= Inman Report =

The Inman Report, formally known as the Report of the Secretary of State's Advisory Panel on Overseas Security, was a report released in 1985 in response to the Marine barracks bombing and the April 1983 US Embassy bombing in Beirut, Lebanon. The report is usually known by the name of its chairman, Admiral Bobby Ray Inman, USN (Ret.)

The report recommended a range of security improvements, including increased setback between embassies and public streets. It also recommended a major building program to improve security in existing embassies, and build new embassies to replace those that could not meet security standards. A direct result from the Report was the creation of the Bureau of Diplomatic Security and the Diplomatic Security Service within the U.S. State Department.

==Background==

The early 1980s experienced a wave of terrorist attacks on diplomatic premises. On April 18, 1983, a mass bombing resulted in the death of 63 people, including 18 Americans, and the injuring of 120 people in an attack by Islamic Jihad on the U.S. Embassy in Beirut. On December 12, 1983, another attack was targeted towards the United States in Kuwait City, which caused five deaths with a dump truck filled with plastic explosives. Beirut experienced a second attack on September 20, 1984. This time a truck bomb killed 24 people, including two Americans and injured an additional 21. These attacks prompted the United States to take a new perspective regarding the protection of diplomatic premises.

After several attacks in the Middle East, the Inman Report was created by the Advisory Panel on Overseas Security under the chairmanship of Admiral Bobby Ray Inman. In June 1985, the Inman Report was released and focused upon the issues of the United States' diplomatic business. The report issued a seven-year plan that initiated the replacement of 126 posts (out of 262) with more secure standards such as walled compounds, new security standards, minimums for setbacks, maximums for windows and additional architectural enhancements. Not only did it include the alteration of posts, a new construction of at-risk missions was created. The Inman Report called for advanced formation of the Diplomatic Security Service (DS), which looked to oversee security protection aspects at all overseas operations regarding the United States.

==Building program inferences==

The necessity for a building program was due to the threat factors towards the United States diplomatic facilities in other countries. The program implements an increase in basic security standards to protect against terrorism. The Panel was able to draw some general conclusions based on the concern of these threats:
- The United States must have complete control of their facilities overseas
- To avoid penetration and assault, the location of these buildings is of great importance. It is no longer an asset to be on the busiest, more popular street
- It is equally important to consider the collocation of these buildings as occupants whom the United States doesn't control or choose can pose a risk
- Modern electronic and audio technology can make it hard to safeguard important information; therefore, proximity to other buildings plays a key factor
- Many buildings cannot be upgraded so age, architecture, and the design of the building are a concern for the ability to defend penetration and assault
- The old approach to business must be overturned to promote a new approach for overseas construction and adequate funding for the program

While it is not certain that the terrorist attacks will diminish entirely, preventative inferences can be taken to reduce the risk of harm by updating and/or relocating those buildings.

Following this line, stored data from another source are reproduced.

-- ==== Sys2Proof/Machine/Pseudo.lean ====
section
/-! DEFINITION. The pseudo-operations of the assembler syntax, as the operations they expand to (30_encoding.md R131
to R133; log entry 17). -/

namespace Sys2Proof.Machine

/-- `rxbit` once per bit, in order (30_encoding.md R130). -/
def rxBits (bits : List Bool) : List Instr := bits.map .rxBit

/-- `rxblock [b0 .. bk]`, the source's `receive_block` (30_encoding.md R131). -/
def rxBlock (bytes : List Byte) : List Instr := rxBits (frameBits bytes)

/-- `txbits k` (30_encoding.md R133). -/
def txBits (k : Nat) : List Instr := List.replicate k .txBit

/-- `txblock k`, the source's `send_block` (30_encoding.md R132). -/
def txBlock (k : Nat) : List Instr := txBits (8 * k)

/-- The `k` bytes that `txblock k` results in, from the bits of its responses (30_encoding.md R132). -/
def txBlockResult (k : Nat) (rs : List Response) : List Byte :=
  bytesOfBits (rs.filterMap fun r => match r with | .bit b => some b | _ => none) k

/-- `rxflag` (30_encoding.md R133). -/
def rxFlag : List Instr := rxBits flagBits

/-- `rxframe [b0 .. b(n-1)]` (30_encoding.md R133). -/
def rxFrame (bytes : List Byte) : List Instr := rxFlag ++ rxBits (stuff bytes) ++ rxFlag

/-- `rxframe_crc [b0 .. b(m-1)]`, with the CRC of the function `f` (30_encoding.md R133). -/
def rxFrameCrc (f : Config.Crc16) (bytes : List Byte) : List Instr := rxFrame (bytes ++ crcBytes f bytes)

/-- `ticks k` (30_encoding.md R133). -/
def ticks (k : Nat) : List Instr := List.replicate k .timerTick

/-- The meanings of a list of operations, one after the other. -/
def execAll : List Instr → State → Host.Outcome State Fault Refusal
  | [], s => .next s
  | i :: is, s =>
    match exec i s with
    | .next s' => execAll is s'
    | .fault r => .fault r
    | .refused r => .refused r

/-- `loopback k`: `k` times TX_BIT, then RX_BIT with the bit just sent (30_encoding.md R133). -/
def loopback : Nat → State → Host.Outcome State Fault Refusal
  | 0, s => .next s
  | k + 1, s =>
    match execAll [.txBit, .rxBit (sendBit s).1] s with
    | .next s' => loopback k s'
    | .fault r => .fault r
    | .refused r => .refused r

end Sys2Proof.Machine
end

==Budgeting of foreign buildings==

As the Inman Report outlines the importance of improving its foreign buildings, the report requires there to be a shift from previous priorities and workloads concerning overseas buildings in order to implement the report's objectives. To accomplish this work effort a total of over 344 offices in 130 countries is needed. New methods are being implemented so appropriate actions can be taken in order for enhancements to be fulfilled accordingly. In response to the alteration of buildings, new methods for budgeting and funding must be put into place. This is the first step towards incorporating the Inman Report's standards on buildings.

Currently, the Department of State's budgeting procedures for foreign buildings has several weaknesses. Its present processes contribute to lengthy delays concerning the completion of building projects. These procedures can effect the decisions regarding funding and priorities based on the costs of each project instead of on security and other operational criteria. Consequently, the procedures that are currently put in place are compelling building projects to contend for funding against other non-investment plans in the budget. The procedures also decline flexible responses to temporary real estate opportunities that are quite common overseas.

As new facilities are required to contain particular specifications, and the amount of resources and production involved in the construction of the buildings are plentiful, a new funding approach must be created in order for the planned projects to be carried out effectively. The Capital Budgeting system will allow for greater flexibility, while forcing capital investments to vie for funding against day-to-day operations. The Department of State is required to seek approval from Congress to carry out the Capital Budgeting System for foreign buildings.